## ASSIGNMENT
Find the line that contains "host bias. -/", then repeat it and each line after it to the end of the records, exactly.

## PROVIDED MATERIAL
/-- A write that has not taken effect at some sites (R319): the aligned 8-byte word, the sites where reads still see
the older bytes, and those bytes. Sites 0 to 47 are the reticles, 48 the host, 49 to 64 the peers. Where `wait` names
earlier loads of the writing group, the write takes effect at its own site once they have (R321); the group itself sees
its write (R269). -/
structure Lag where
  word : Nat
  sites : BitVec 65
  old : List Byte
  wait : List Nat := []
  own : Nat := 0
  group : Nat := 0
  deriving DecidableEq, Repr

/-- A line that a drover counts: reticle, line, count, and core, context and page of the last request (R248). -/
structure Counted where
  reticle : Nat
  line : Nat
  count : Nat
  core : Nat
  ctx : BitVec 16
  page : Nat
  deriving DecidableEq, Repr

/-- Weak stores that completed in an L1, not yet at their homes: operations from `done` on were issued after they
completed (R322). -/
structure WeakDone where
  core : Nat
  done : Nat
  locs : List Nat
  /-- False for bytes that another group has read from the L1: they go home first, and no more. -/
  wide : Bool := true
  deriving DecidableEq, Repr

/-- What a home keeps of an atomic that it has served: the line, the requesting core, the tag, and the result (R278). -/
structure Served where
  home : Nat
  line : Nat
  core : Nat
  tag : BitVec 16
  old : Option Word
  fp : BitVec 7
  poison : List (Nat × BitVec 12)
  deriving DecidableEq, Repr

/-- A peer device's request for this device's memory (R316, R399): the peer, its core, the atomic's tag, the physical
address, and what is done there. -/
structure PeerReq where
  peer : Fin 16
  core : BitVec 12 := 0
  tag : Option (BitVec 16) := none
  loc : Nat
  size : Nat
  /-- The bytes of a store. -/
  data : Option (List Byte) := none
  /-- An atomic: its operation and operands. -/
  atomic : Option (AtomOp × Nat × Nat) := none
  deriving DecidableEq, Repr

/-- A triggered porter move: its group, its kind, its window offset or token index, and the operations that the group
had issued before: their identities are below `since` (R166, R168). -/
structure Move where
  group : Nat
  kind : PorterMove
  off : Nat
  since : Nat
  deriving DecidableEq, Repr

/-- The wafer cache, the translation machinery and the page engines. -/
structure Fabric where
  poison : SMap (BitVec 12) := []
  /-- Lost stacks with the poison tag that their contents read with. -/
  gone : List (Fin 16 × BitVec 12) := []
  lags : List Lag := []
  l1 : List L1Line := []
  tlb : List (Nat × TlbEntry) := []
  tlbShared : List (Nat × TlbEntry) := []
  walks : List Walk := []
  waybills : SMap Waybill := []
  /-- Counted requests, the most recent first (R248). -/
  drover : List Counted := []
  /-- Invalidations, and lines sent for installation, on their way to a core's L1: core, line, the bytes sent
  (R250, R252). -/
  inval : List (Nat × Nat × Option (List Byte)) := []
  /-- Each reticle's location cache: the home of line n as reticle t knows it at key 48·n + t (R244). -/
  homes : SMap Nat := []
  /-- Results that homes keep, the newest first (R278). -/
  served : List Served := []
  weak : List WeakDone := []
  /-- Tickets in the order in which banks gave them: bank, operation, lane (R255). -/
  tickets : List (Nat × Nat × Nat) := []
  /-- Misses past a walk queue of 64 pages wait in their cores, in order of arrival (R234). -/
  missed : List Walk := []
  peerReqs : SMap PeerReq := []
  /-- Answers to peer requests: request, bytes. -/
  peerReplies : List (Nat × List Byte) := []
  atomTag : SMap (BitVec 16) := []
  retained : List Array_ := []
  /-- A bias flip under way: context, page, target host bias. -/
  flip : Option (BitVec 16 × Nat × Bool) := none
  /-- A page move under way: context, page, old leaf, new leaf bits, lines copied. -/
  move : Option (BitVec 16 × Nat × Word × Word × Nat) := none
  deriving DecidableEq, Repr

## ANSWER
  /-- A bias flip under way: context, page, target host bias. -/
  flip : Option (BitVec 16 × Nat × Bool) := none
  /-- A page move under way: context, page, old leaf, new leaf bits, lines copied. -/
  move : Option (BitVec 16 × Nat × Word × Word × Nat) := none
  deriving DecidableEq, Repr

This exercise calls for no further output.